Records excerpted from a collection:
=== Section Start ===

/-- A mapped tile: its descriptor (R156), state, busy marks and contents. `pend` is the whole-tile write of an MXST
that has not ended (R206), `poison` the lines that hold poison (R312). `ro` holds the 128-byte lines that the fill
found read-only, `phys` one more than the number in memory of each line that the fill recorded (R158), 0 for none;
`bad` is the address at which the last fill failed (R165). -/
structure Tile where
  gva : DWord
  rstride : Word
  ty : BitVec 4
  unit : BitVec 8
  bankY : Bool
  scr : Bool
  sealed : Bool
  bv : Bool
  ub : BitVec 3
  st : TileSt
  busy : List BusyBy
  data : Store Byte
  pend : Store Byte
  poison : List Nat
  ro : List Nat
  phys : Store Nat
  bad : DWord
  deriving DecidableEq, Repr

/-- A ring of scratch tiles (R161). -/
structure Ring where
  members : List Nat
  rd : Nat
  wr : Nat
  deriving DecidableEq, Repr

/-- One level of the copy staging (R169). -/
structure CpLevel where
  cnt : BitVec 16
  ss : BitVec 32
  ds : BitVec 32
  deriving DecidableEq, Repr

/-- Convolution geometry (R172). -/
structure ConvGeom where
  x0 : BitVec 16
  y0 : BitVec 16
  n0 : BitVec 16
  w : BitVec 16
  h : BitVec 16
  n : BitVec 16
  pad : Byte
  pitch : DWord
  deriving DecidableEq, Repr

/-- Copy staging (R169). -/
structure Staging where
  c0 : Nat
  l1 : CpLevel
  l2 : CpLevel
  l3 : CpLevel
  l4 : CpLevel
  l5 : CpLevel
  sbase : DWord
  dbase : DWord
  conv : Option ConvGeom
  deriving DecidableEq, Repr

def CpLevel.one : CpLevel := ⟨1, 0, 0⟩

/-- The staging at dispatch (R169). -/
def Staging.init : Staging := ⟨0, .one, .one, .one, .one, .one, 0, 0, none⟩

/-- A probed range (R163, R176). -/
structure Probe where
  start : DWord
  len : Nat
  write : Bool
  deriving DecidableEq, Repr

/-- The transposer (R186). `bits` is the element size of the block being pushed; `xfer` holds the
complete block with the bundles left until it is ready. -/
structure Transposer where
  fill : List (BitVec 1024)
  bits : Nat
  xfer : Option (List (BitVec 1024) × Nat × Nat)
  pop : Option (List (BitVec 1024) × Nat)
  popped : Nat
  deriving DecidableEq, Repr

def Transposer.empty : Transposer := ⟨[], 0, none, none, 0⟩

/-- A special-function result in flight (R88, R185): destination, mask of the bits it writes,
the bits, the bundles left until it is written, and whether it has reached the latch. -/
structure SfRes where
  id : Nat
  vd : BitVec 6
  mask : VWord
  val : VWord
  left : Nat
  latched : Bool
  deriving DecidableEq, Repr

/-- A register of R25. -/
inductive RegId where
  | s (n : BitVec 6)
  | v (n : BitVec 6)
  | p (n : BitVec 4)
  | fmt
  deriving DecidableEq, Repr

/-- A result that has not landed (R128, R151). -/
structure Pending where
  id : Nat
  reg : RegId
  deriving DecidableEq, Repr

/-- Kinds of synchronous access (R46). -/
inductive AccKind where
  | load | store | atomic
  deriving DecidableEq, Repr

/-- An access that has not completed (R40, R47): whether it is remote (R39), and the completion points
of R40 that it has passed: 1 accepted by the L1 or the stash, 2 acknowledged by its home; at 3, every host
copy invalidated, it is listed no longer. Later accesses wait while `stage` is below `order` (R45, R122,
R128); an access of order 0 holds none back. DESIGN CHOICE, log 6, 88. -/
structure Access where
  id : Nat
  kind : AccKind
  remote : Bool
  order : Nat
  stage : Nat
  deriving DecidableEq, Repr

/-- A fence still in force: its scope, its kind, and the earlier accesses it waits for (R106). -/
structure FenceHold where
  scope : Scope
  kind : FenceKind
  ids : List Nat
  deriving DecidableEq, Repr

/-- A drain still in force: its scope and the accesses it waits for (R47, R106). -/
structure DrainHold where
  scope : Scope
  ids : List Nat
  deriving DecidableEq, Repr

/-- A fault raised by one slot of a bundle (R89, R91). Operand and detail are none where the spec
names no value for them. DESIGN CHOICE, log 31. -/
structure SlotFault where
  slot : Nat
  cause : Cause
  operand : Option DWord
  detail : Option DWord
  terms : Word
  deriving DecidableEq, Repr

/-- The operands a bundle has read (R26, R90): the register files and accumulators as they stood
before any of its slots wrote, with the accumulator rows that had an error (R200), and the `fmt` in force (R67). -/
structure Latch where
  s : Store DWord
  v : Store VWord
  p : Store PWord
  acc : Store VWord
  rs : Store VWord
  bad : List Nat
  regBad : List RegId
  fmt : Word
  deriving DecidableEq, Repr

=== Section End ===

* **EXERCISE DESCRIPTION**: Each line of the data that includes "xfer" should be copied.

* **ANSWER SPACE**:
/-- The transposer (R186). `bits` is the element size of the block being pushed; `xfer` holds the
  xfer : Option (List (BitVec 1024) × Nat × Nat)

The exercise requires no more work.